Disclosure of Invention
In order to solve the problems in the prior art, the invention provides a gallium oxide Schottky junction ultraviolet detector and a preparation method thereof. The technical problems to be solved by the invention are realized by the following technical scheme:
the embodiment of the invention provides a gallium oxide Schottky junction ultraviolet detector, which comprises the following components: the gallium oxide substrate, the gallium oxide-gallium nanoparticle composite active layer, a plurality of Schottky contact electrodes, ohmic contact electrodes and a plurality of metal conductive electrodes, wherein,
the gallium oxide-gallium nanoparticle composite active layer is positioned on the gallium oxide substrate, a plurality of Schottky contact electrodes are distributed in the surface layer of the gallium oxide-gallium nanoparticle composite active layer at intervals, a plurality of metal conductive electrodes are distributed on the surface of the gallium oxide-gallium nanoparticle composite active layer at intervals, and the ohmic contact electrodes are positioned below the gallium oxide substrate.
In one embodiment of the invention, the thickness of the gallium oxide substrate is 0.05-1 mm, and the material is n+Ga 2 O 3 The doping concentration is 1 multiplied by 10 18 ~1×10 20 cm -3 The method comprises the steps of carrying out a first treatment on the surface of the The thickness of the gallium oxide-gallium nanoparticle composite active layer is 0.1-0.4 mu m.
In one embodiment of the present invention, the gallium oxide-gallium nanoparticle composite active layer includes a plurality of gallium oxide epitaxial layers and a plurality of gallium metal layers, wherein a plurality of gallium oxide epitaxial layers and a plurality of gallium metal layers are sequentially and alternately stacked, and the gallium metal layers are located between two adjacent gallium oxide epitaxial layers.

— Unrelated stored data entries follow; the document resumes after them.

/-! Fields of 08_queues_scheduling.md. -/

def F.QSC_STAT_FREE_CELLS : Fld := ⟨0xC0008, 0x0, 1, 0x0, 1, 0, 17, 0x18000, false, .ro, .lost⟩
def F.QSC_STAT_REFUSED : Fld := ⟨0xC0008, 0x0, 1, 0x0, 1, 17, 1, 0, false, .w1c, .lost⟩
def F.QSC_STAT_REFUSE_WHY : Fld := ⟨0xC0008, 0x0, 1, 0x0, 1, 18, 3, 0, false, .ro, .lost⟩
def F.QSC_STAT_FLUSH_BUSY : Fld := ⟨0xC0008, 0x0, 1, 0x0, 1, 21, 1, 0, false, .ro, .lost⟩
def F.QSC_FLUSH_CTX : Fld := ⟨0xC0010, 0x0, 1, 0x0, 1, 0, 12, 0, false, .wo, .lost⟩
def F.QSC_FLUSH_GO : Fld := ⟨0xC0010, 0x0, 1, 0x0, 1, 12, 1, 0, false, .wo, .lost⟩
def F.QSC_RPT_CFG_FACTOR : Fld := ⟨0xC0020, 0x0, 1, 0x0, 1, 0, 5, 0xC, false, .rwst, .saved⟩
def F.QSC_RPT_CFG_COAL_THR : Fld := ⟨0xC0020, 0x0, 1, 0x0, 1, 5, 24, 0x100, false, .rwst, .saved⟩
def F.QSC_RPT_CFG_DEFER_MAX : Fld := ⟨0xC0020, 0x0, 1, 0x0, 1, 29, 16, 0x50, false, .rwst, .saved⟩
def F.QSC_POOL_CFG_EN : Fld := ⟨0xC0200, 0x10, 16, 0x0, 1, 0, 1, 0, false, .rw, .saved⟩
def F.QSC_POOL_CFG_BASE : Fld := ⟨0xC0200, 0x10, 16, 0x0, 1, 16, 32, 0, false, .rw, .saved⟩
def F.QSC_POOL_SIZE_NSEG : Fld := ⟨0xC0208, 0x10, 16, 0x0, 1, 0, 27, 0, false, .rw, .saved⟩
def F.QSC_POOL_SIZE_FAULT : Fld := ⟨0xC0208, 0x10, 16, 0x0, 1, 27, 1, 0, false, .w1c, .saved⟩
def F.QSC_POOL_SIZE_USED : Fld := ⟨0xC0208, 0x10, 16, 0x0, 1, 32, 27, 0, false, .ro, .saved⟩
def F.QSC_EGR_CFG_SP : Fld := ⟨0xC1000, 0x40, 4, 0x8, 8, 0, 1, 0, false, .rwst, .array⟩
def F.QSC_EGR_CFG_WEIGHT : Fld := ⟨0xC1000, 0x40, 4, 0x8, 8, 1, 8, 1, false, .rwst, .array⟩
def F.QSC_EGR_CFG_QLIM : Fld := ⟨0xC1000, 0x40, 4, 0x8, 8, 9, 17, 0x100, false, .rw, .array⟩
def F.QSC_EGR_STAT_CELLS : Fld := ⟨0xC1100, 0x40, 4, 0x8, 8, 0, 17, 0, false, .ro, .array⟩
def F.QSC_EGR_STAT_DROPS : Fld := ⟨0xC1100, 0x40, 4, 0x8, 8, 32, 16, 0, false, .rc, .array⟩
def F.QSC_FC_CFG_EN : Fld := ⟨0xC8000, 0x8, 4096, 0x0, 1, 0, 1, 0, false, .rw, .array⟩
def F.QSC_FC_CFG_ENTRY : Fld := ⟨0xC8000, 0x8, 4096, 0x0, 1, 1, 9, 0, false, .rwst, .array⟩
def F.QSC_FC_CFG_PRIO : Fld := ⟨0xC8000, 0x8, 4096, 0x0, 1, 10, 3, 0, false, .rwst, .array⟩
def F.QSC_FC_CFG_WEIGHT : Fld := ⟨0xC8000, 0x8, 4096, 0x0, 1, 13, 8, 1, false, .rwst, .array⟩
def F.QSC_FC_CFG_FTAG : Fld := ⟨0xC8000, 0x8, 4096, 0x0, 1, 21, 16, 0, false, .rwst, .array⟩
def F.QSC_FC_CFG_SPILL_EN : Fld := ⟨0xC8000, 0x8, 4096, 0x0, 1, 37, 1, 0, false, .rw, .array⟩
def F.QSC_FC_CFG_POOL : Fld := ⟨0xC8000, 0x8, 4096, 0x0, 1, 38, 4, 0, false, .rw, .array⟩
def F.QSC_FC_CFG_QLIM : Fld := ⟨0xC8000, 0x8, 4096, 0x0, 1, 42, 17, 0x100, false, .rw, .array⟩
def F.QSC_FC_SHP_RATE : Fld := ⟨0xD0000, 0x8, 4096, 0x0, 1, 0, 24, 0, false, .rwst, .array⟩
def F.QSC_FC_SHP_BURST : Fld := ⟨0xD0000, 0x8, 4096, 0x0, 1, 24, 24, 0, false, .rwst, .array⟩
def F.QSC_FC_SHP_OVH : Fld := ⟨0xD0000, 0x8, 4096, 0x0, 1, 48, 7, 0, false, .rwst, .array⟩
def F.QSC_FC_SHP_SHP_EN : Fld := ⟨0xD0000, 0x8, 4096, 0x0, 1, 55, 1, 0, false, .rwst, .array⟩
def F.QSC_FC_STAT_CELLS : Fld := ⟨0xD8000, 0x8, 4096, 0x0, 1, 0, 17, 0, false, .ro, .array⟩
def F.QSC_FC_STAT_CHAIN : Fld := ⟨0xD8000, 0x8, 4096, 0x0, 1, 17, 1, 0, false, .ro, .array⟩
def F.QSC_FC_STAT_SPILL_ERR : Fld := ⟨0xD8000, 0x8, 4096, 0x0, 1, 18, 1, 0, false, .w1c, .array⟩
def F.QSC_FC_STAT_REM : Fld := ⟨0xD8000, 0x8, 4096, 0x0, 1, 19, 1, 0, false, .ro, .array⟩
def F.QSC_FC_STAT_SPILL_FRAMES : Fld := ⟨0xD8000, 0x8, 4096, 0x0, 1, 24, 24, 0, false, .ro, .array⟩
def F.QSC_FC_STAT_DROPS : Fld := ⟨0xD8000, 0x8, 4096, 0x0, 1, 48, 16, 0, false, .rc, .array⟩
def F.QSC_CNT_ADM_TAIL_DROP : Fld := ⟨0xC0100, 0x0, 1, 0x0, 1, 0, 32, 0, false, .rc, .array⟩
def F.QSC_CNT_ADM_EGR_DROP : Fld := ⟨0xC0100, 0x0, 1, 0x0, 1, 32, 32, 0, false, .rc, .array⟩
def F.QSC_CNT_SPILL_SPILL_FULL : Fld := ⟨0xC0108, 0x0, 1, 0x0, 1, 0, 16, 0, false, .rc, .array⟩
def F.QSC_CNT_SPILL_SPILL_WERR : Fld := ⟨0xC0108, 0x0, 1, 0x0, 1, 16, 16, 0, false, .rc, .array⟩
def F.QSC_CNT_SPILL_SPILL_RERR : Fld := ⟨0xC0108, 0x0, 1, 0x0, 1, 32, 16, 0, false, .rc, .array⟩
def F.QSC_CNT_SPILL_DIS_DROP : Fld := ⟨0xC0108, 0x0, 1, 0x0, 1, 48, 16, 0, false, .rc, .array⟩
def F.QSC_CNT_SPILL2_SPILLED : Fld := ⟨0xC0110, 0x0, 1, 0x0, 1, 0, 48, 0, true, .ro, .array⟩
def F.QSC_CNT_FLUSH_FLUSHED : Fld := ⟨0xC0118, 0x0, 1, 0x0, 1, 0, 32, 0, false, .rc, .array⟩
def F.PWR_POND_CFG_BUDGET : Fld := ⟨0x20800, 0x0, 1, 0x0, 1, 0, 11, 0x400, false, .rw, .aon⟩
def F.PWR_POND_CFG_LWM : Fld := ⟨0x20800, 0x0, 1, 0x0, 1, 11, 8, 0x20, false, .rw, .aon⟩
def F.PWR_POND_CFG_HWM : Fld := ⟨0x20800, 0x0, 1, 0x0, 1, 19, 8, 0x40, false, .rw, .aon⟩
def F.PWR_POND_CFG_REFUSED : Fld := ⟨0x20800, 0x0, 1, 0x0, 1, 27, 1, 0, false, .w1c, .aon⟩
def F.PWR_POND_LVL_LEVEL : Fld := ⟨0x20808, 0x0, 1, 0x0, 1, 0, 36, 0, false, .ro, .aon⟩
def F.PWR_POND_LVL_STATE : Fld := ⟨0x20808, 0x0, 1, 0x0, 1, 36, 2, 0, false, .ro, .aon⟩
def F.PWR_POND_THERM_T_SOFT : Fld := ⟨0x20810, 0x0, 1, 0x0, 1, 0, 18, 0x1B800, false, .rw, .aon⟩
def F.PWR_POND_THERM_T_HARD : Fld := ⟨0x20810, 0x0, 1, 0x0, 1, 18, 18, 0x1E000, false, .rw, .aon⟩
def F.PWR_POND_TICK_REFILL : Fld := ⟨0x20818, 0x0, 1, 0x0, 1, 0, 32, 0, false, .ro, .aon⟩
def F.PWR_POND_TICK_CHARGE : Fld := ⟨0x20818, 0x0, 1, 0x0, 1, 32, 32, 0, false, .ro, .aon⟩
def F.PWR_POND_CNT_LOW_TICKS : Fld := ⟨0x20820, 0x0, 1, 0x0, 1, 0, 32, 0, false, .rc, .aon⟩
def F.PWR_POND_CNT_LOW_ENTRIES : Fld := ⟨0x20820, 0x0, 1, 0x0, 1, 32, 32, 0, false, .rc, .aon⟩
def F.PWR_POND_COEF_PJ : Fld := ⟨0x20840, 0x8, 16, 0x0, 1, 0, 16, 0, false, .rw, .aon⟩
def F.PWR_POND_STATIC_NJ : Fld := ⟨0x20900, 0x8, 33, 0x0, 1, 0, 16, 0, false, .rw, .aon⟩

/-! Fields of 09_host_rings.md. -/

def F.HRG_DB_WQ_QNUM : Fld := ⟨0x110000, 0x1000, 4, 0x0, 1, 0, 10, 0, false, .wo, .lost⟩
def F.HRG_DB_WQ_IDX : Fld := ⟨0x110000, 0x1000, 4, 0x0, 1, 10, 18, 0, false, .wo, .lost⟩
def F.HRG_DB_WQ_INV : Fld := ⟨0x110000, 0x1000, 4, 0x0, 1, 28, 1, 0, false, .wo, .lost⟩
def F.HRG_DB_CQ_QNUM : Fld := ⟨0x110008, 0x1000, 4, 0x0, 1, 0, 10, 0, false, .wo, .lost⟩
def F.HRG_DB_CQ_ARM : Fld := ⟨0x110008, 0x1000, 4, 0x0, 1, 29, 1, 0, false, .wo, .lost⟩
def F.HRG_DB_AWQ_QNUM : Fld := ⟨0x110010, 0x1000, 4, 0x0, 1, 0, 10, 0, false, .wo, .lost⟩
def F.HRG_DB_AWQ_IDX : Fld := ⟨0x110010, 0x1000, 4, 0x0, 1, 10, 18, 0, false, .wo, .lost⟩
def F.HRG_DB_AWQ_INV : Fld := ⟨0x110010, 0x1000, 4, 0x0, 1, 28, 1, 0, false, .wo, .lost⟩
def F.HRG_DB_ACQ_ARM : Fld := ⟨0x110018, 0x1000, 4, 0x0, 1, 29, 1, 0, false, .wo, .lost⟩
def F.HRG_FUNC_RST_GO : Fld := ⟨0x1100F0, 0x1000, 4, 0x0, 1, 0, 1, 0, false, .wo, .lost⟩
def F.HRG_FUNC_STAT_ADMIN_READY : Fld := ⟨0x100000, 0x8, 4, 0x0, 1, 0, 1, 0, false, .ro, .array⟩
def F.HRG_FUNC_STAT_RESETTING : Fld := ⟨0x100000, 0x8, 4, 0x0, 1, 1, 1, 0, false, .ro, .array⟩
def F.HRG_FUNC_STAT_WQS : Fld := ⟨0x100000, 0x8, 4, 0x0, 1, 2, 11, 0, false, .ro, .array⟩
def F.HRG_FUNC_STAT_CQS : Fld := ⟨0x100000, 0x8, 4, 0x0, 1, 13, 11, 0, false, .ro, .array⟩
def F.HRG_DB_ERR_QNUM : Fld := ⟨0x100020, 0x8, 4, 0x0, 1, 0, 10, 0, false, .ro, .lost⟩
def F.HRG_DB_ERR_REASON : Fld := ⟨0x100020, 0x8, 4, 0x0, 1, 10, 3, 0, false, .ro, .lost⟩
def F.HRG_DB_ERR_ADMIN : Fld := ⟨0x100020, 0x8, 4, 0x0, 1, 13, 1, 0, false, .ro, .lost⟩
def F.HRG_DB_ERR_COUNT : Fld := ⟨0x100020, 0x8, 4, 0x0, 1, 16, 16, 0, false, .rc, .lost⟩
def F.HRG_OVF_STAT_USED : Fld := ⟨0x100040, 0x0, 1, 0x0, 1, 0, 12, 0, false, .ro, .lost⟩
def F.HRG_OVF_STAT_PEAK : Fld := ⟨0x100040, 0x0, 1, 0x0, 1, 12, 12, 0, false, .rc, .lost⟩
def F.HRG_OVF_STAT_CQS : Fld := ⟨0x100040, 0x0, 1, 0x0, 1, 24, 11, 0, false, .ro, .lost⟩
def F.HRG_OVF_STAT_FULL : Fld := ⟨0x100040, 0x0, 1, 0x0, 1, 35, 1, 0, false, .ro, .lost⟩
def F.HRG_QCTX_CMD_OP : Fld := ⟨0x100080, 0x0, 1, 0x0, 1, 0, 3, 0, false, .wo, .lost⟩
def F.HRG_QCTX_CMD_QNUM : Fld := ⟨0x100080, 0x0, 1, 0x0, 1, 3, 10, 0, false, .wo, .lost⟩
def F.HRG_QCTX_CMD_FUNC : Fld := ⟨0x100080, 0x0, 1, 0x0, 1, 13, 2, 0, false, .wo, .lost⟩
def F.HRG_QCTX_CMD_KIND : Fld := ⟨0x100080, 0x0, 1, 0x0, 1, 15, 1, 0, false, .wo, .lost⟩
def F.HRG_QCTX_CMD_LOG2SIZE : Fld := ⟨0x100080, 0x0, 1, 0x0, 1, 16, 5, 0, false, .wo, .lost⟩
def F.HRG_QCTX_CMD_CQ : Fld := ⟨0x100080, 0x0, 1, 0x0, 1, 21, 10, 0, false, .wo, .lost⟩
def F.HRG_QCTX_CMD_QLIM : Fld := ⟨0x100080, 0x0, 1, 0x0, 1, 31, 17, 0, false, .wo, .lost⟩
def F.HRG_QCTX_CMD_BUSY : Fld := ⟨0x100080, 0x0, 1, 0x0, 1, 48, 1, 0, false, .ro, .lost⟩
def F.HRG_QCTX_CMD_ERR : Fld := ⟨0x100080, 0x0, 1, 0x0, 1, 49, 4, 0, false, .ro, .lost⟩
def F.HRG_QCTX_BASE_BASE : Fld := ⟨0x100088, 0x0, 1, 0x0, 1, 0, 48, 0, false, .rw, .saved⟩
def F.HRG_QCTX_HDR_HDR : Fld := ⟨0x100090, 0x0, 1, 0x0, 1, 0, 48, 0, false, .rw, .saved⟩
def F.HRG_WQ_STAT_STATE : Fld := ⟨0x102000, 0x8, 1024, 0x0, 1, 0, 3, 0, false, .ro, .array⟩
def F.HRG_WQ_STAT_FUNC : Fld := ⟨0x102000, 0x8, 1024, 0x0, 1, 3, 2, 0, false, .ro, .array⟩
def F.HRG_WQ_STAT_KIND : Fld := ⟨0x102000, 0x8, 1024, 0x0, 1, 5, 1, 0, false, .ro, .array⟩
def F.HRG_WQ_STAT_HEAD : Fld := ⟨0x102000, 0x8, 1024, 0x0, 1, 6, 18, 0, false, .ro, .array⟩
def F.HRG_WQ_STAT_TAIL : Fld := ⟨0x102000, 0x8, 1024, 0x0, 1, 24, 18, 0, false, .ro, .array⟩
def F.HRG_WQ_STAT_CACHED : Fld := ⟨0x102000, 0x8, 1024, 0x0, 1, 42, 4, 0, false, .ro, .array⟩
def F.HRG_WQ_STAT_CQ : Fld := ⟨0x102000, 0x8, 1024, 0x0, 1, 46, 10, 0, false, .ro, .array⟩
def F.HRG_WQ_STAT_LOG2SIZE : Fld := ⟨0x102000, 0x8, 1024, 0x0, 1, 56, 5, 0, false, .ro, .array⟩
def F.HRG_CQ_STAT_STATE : Fld := ⟨0x104000, 0x8, 1024, 0x0, 1, 0, 3, 0, false, .ro, .array⟩
def F.HRG_CQ_STAT_FUNC : Fld := ⟨0x104000, 0x8, 1024, 0x0, 1, 3, 2, 0, false, .ro, .array⟩
def F.HRG_CQ_STAT_PI : Fld := ⟨0x104000, 0x8, 1024, 0x0, 1, 5, 18, 0, false, .ro, .array⟩
def F.HRG_CQ_STAT_HOST_IDX : Fld := ⟨0x104000, 0x8, 1024, 0x0, 1, 23, 18, 0, false, .ro, .array⟩
def F.HRG_CQ_STAT_STORED : Fld := ⟨0x104000, 0x8, 1024, 0x0, 1, 41, 12, 0, false, .ro, .array⟩
def F.HRG_CQ_STAT_ARMED : Fld := ⟨0x104000, 0x8, 1024, 0x0, 1, 53, 1, 0, false, .ro, .array⟩
def F.HRG_CQ_STAT_NOTIFY : Fld := ⟨0x104000, 0x8, 1024, 0x0, 1, 54, 1, 0, false, .ro, .array⟩
def F.HRG_CQ_STAT_LOG2SIZE : Fld := ⟨0x104000, 0x8, 1024, 0x0, 1, 55, 5, 0, false, .ro, .array⟩
def F.HRG_CNT_TX_FRAMES : Fld := ⟨0x100100, 0x0, 1, 0x0, 1, 0, 48, 0, true, .ro, .lost⟩
def F.HRG_CNT_RX_FRAMES : Fld := ⟨0x100108, 0x0, 1, 0x0, 1, 0, 48, 0, true, .ro, .lost⟩
def F.HRG_CNT_ERR_MALFORMED : Fld := ⟨0x100110, 0x0, 1, 0x0, 1, 0, 16, 0, false, .rc, .lost⟩
def F.HRG_CNT_ERR_RX_DROP : Fld := ⟨0x100110, 0x0, 1, 0x0, 1, 16, 16, 0, false, .rc, .lost⟩
def F.HRG_CNT_ERR_FAB_ERR : Fld := ⟨0x100110, 0x0, 1, 0x0, 1, 32, 16, 0, false, .rc, .lost⟩
def F.HRG_CNT_ERR_RST_DISCARD : Fld := ⟨0x100110, 0x0, 1, 0x0, 1, 48, 16, 0, false, .rc, .lost⟩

In one embodiment of the present invention, the number of gallium oxide epitaxial layers is 2, the number of gallium metal layers is 1, and the gallium metal layers are located between two gallium oxide epitaxial layers.
In one embodiment of the invention, the gallium metal layer comprises at least one layer of gallium metal nanoparticles.
In one embodiment of the invention, the gallium metal nanoparticles have a diameter of 5 to 50nm.
In one embodiment of the invention, the gallium oxide epitaxial layer has a doping concentration of less than 1×10 15 cm -3 。
In one embodiment of the present invention, the schottky contact electrode further comprises a passivation layer, wherein the passivation layer is located between the metal conductive electrode and the gallium oxide-gallium nanoparticle composite active layer and is located between two adjacent schottky contact electrodes.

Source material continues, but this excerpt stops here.